Interview with Adele Cutler: Remembering Leo Breiman
Salford Systems has maintained long-term relationships with data mining visionaries like Random Forests co-developer Dr. Adele Cutler. In a recent visit to San Diego, she spent time with Salford Systems' staff discussing plans for Random Forests future developments, offering an introductory session on Random Forests, and sharing some personal memories of her time working with Dr. Leo Breiman on Random Forests.
Dr. Cutler shared the chance origin or their collaboration on Random Forests in an interview with Salford Systems' marketing staff. Here is a brief portion of the interview:
Q: How did you come to work with Dr. Breiman?
A: Leo was my advisor at U.C. Berkeley. I did my Ph.D. at Berekely with Leo from 1983-88, but we didn't work on decision trees at all in that time. I knew basically what they were but I didn't understand them very well. Leo and I worked on optimization problems and archetype analysis when I was at Berkeley.
Q: When did you first become interested in decision trees?
A: After I left Berkeley I became a faculty member at Utah State University and worked on mixture models for a while. That was fun while it lasted, but I began to feel like the applications weren't really there. So I went to Leo one day and I said "Look Leo, I've come to the end of what I want to do with mixture models. Is there anything you can recommend as a direction for me to follow?"

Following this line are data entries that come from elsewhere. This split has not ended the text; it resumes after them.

-- ==== Sys2Proof/Laws/Fields.lean ====
section
/-! SUPPORT. The two fields of a command word (30_encoding.md R80) and of a joined pair of bytes, and the three fields of a response word (R82). -/

namespace Sys2Proof

theorem extract_high (hi lo : Byte) : (hi ++ lo).extractLsb' 8 8 = hi := by
  apply BitVec.eq_of_getElem_eq
  intro j hj
  rw [BitVec.getElem_extractLsb', BitVec.getLsbD_append]
  simp [hj]

theorem extract_low (hi lo : Byte) : (hi ++ lo).extractLsb' 0 8 = lo := by
  apply BitVec.eq_of_getElem_eq
  intro j hj
  rw [BitVec.getElem_extractLsb', BitVec.getLsbD_append]
  simp [hj]

theorem append_extract (w : BitVec 16) : w.extractLsb' 8 8 ++ w.extractLsb' 0 8 = w := by
  apply BitVec.eq_of_getElem_eq
  intro j hj
  rw [BitVec.getElem_append]
  split
  · rw [BitVec.getElem_extractLsb', Nat.zero_add, BitVec.getLsbD_eq_getElem]
  · rw [BitVec.getElem_extractLsb', show 8 + (j - 8) = j by omega, BitVec.getLsbD_eq_getElem]

theorem opcField_append (opc imm8 : Byte) : opcField (opc ++ imm8) = opc := extract_high opc imm8

theorem immField_append (opc imm8 : Byte) : immField (opc ++ imm8) = imm8 := extract_low opc imm8

namespace Machine

theorem respWord_ill (ill f : Bool) (d : Byte) : (respWord ill f d).getLsbD 9 = ill := by
  rw [respWord, BitVec.getLsbD_append, BitVec.getLsbD_append]
  cases ill <;> cases f <;> rfl

theorem respWord_flag (ill f : Bool) (d : Byte) : (respWord ill f d).getLsbD 8 = f := by
  rw [respWord, BitVec.getLsbD_append, BitVec.getLsbD_append]
  cases ill <;> cases f <;> rfl

theorem respWord_data (ill f : Bool) (d : Byte) : (respWord ill f d).extractLsb' 0 8 = d := by
  apply BitVec.eq_of_getElem_eq
  intro j hj
  rw [BitVec.getElem_extractLsb', respWord, BitVec.getLsbD_append]
  simp [hj]

/-- Two response words are equal exactly when their three fields are. -/
theorem respWord_eq_iff (ill f ill' f' : Bool) (d d' : Byte) :
    respWord ill f d = respWord ill' f' d' ↔ ill = ill' ∧ f = f' ∧ d = d' := by
  constructor
  · intro h
    refine ⟨?_, ?_, ?_⟩
    · rw [← respWord_ill ill f d, h, respWord_ill]
    · rw [← respWord_flag ill f d, h, respWord_flag]
    · rw [← respWord_data ill f d, h, respWord_data]
  · rintro ⟨rfl, rfl, rfl⟩
    rfl

end Machine

end Sys2Proof
end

He said, "Adele, you need to get into neural networks." He was enthusiastic about neural nets at that time. (in the mid 90s)
So I began attendeing conferences to learn more about neural nets, and it was very interesting to learn and listen to some of these very bright people. They weren't statisticians, there were only a couple of statisticians interested in that field at that time.
The Random Forests collaboration and my real start to working in [decision] trees came in a cab. It was a stretch limo actually! I was going to a conference and I had a habit of bumping into him (Leo) at the airport attending all of these conferences on neural nets. We were trying to hail a cab to the conference hotel and they didn't have a cab available so they gave us a stretch limo at the regular rate. He was telling me about some work he was doing, and it was the early Random Forests. And I started telling him about some of the experiments that I'd been doing that were using [decision] trees.
So we took my project at the time, Perfect Random Trees, and his project Random Forests and immediately stopped working on everything else and began collaborating on RF.
Q: How would you describe working with Leo? (audio clip below)
Random Forests is widely available now, and is documented as an excellent benchmark tool for data scientists and analysts. Much of the insight provided by RandomForests is generated by methods applied after the trees are grown and include new technology for identifying clusters or segments in data as well as new methods for ranking the importance of variables. The method was developed by Leo Breiman and Adele Cutler of the University of California, Berkeley, and is licensed exclusively to Salford Systems. Ongoing research is being undertaken by Salford Systems in collaboration with Professor Adele Cutler, the surviving co-author of RandomForests. RandomForests is a collection of many CART trees that are not influenced by each other when constructed. The sum of the predictions made from decision trees determines the overall prediction of the forest. the algorithms is best suited for the analysis of complex data structures embedded in small to moderate data sets containing less than 10,000 rows but potentially millions of columns.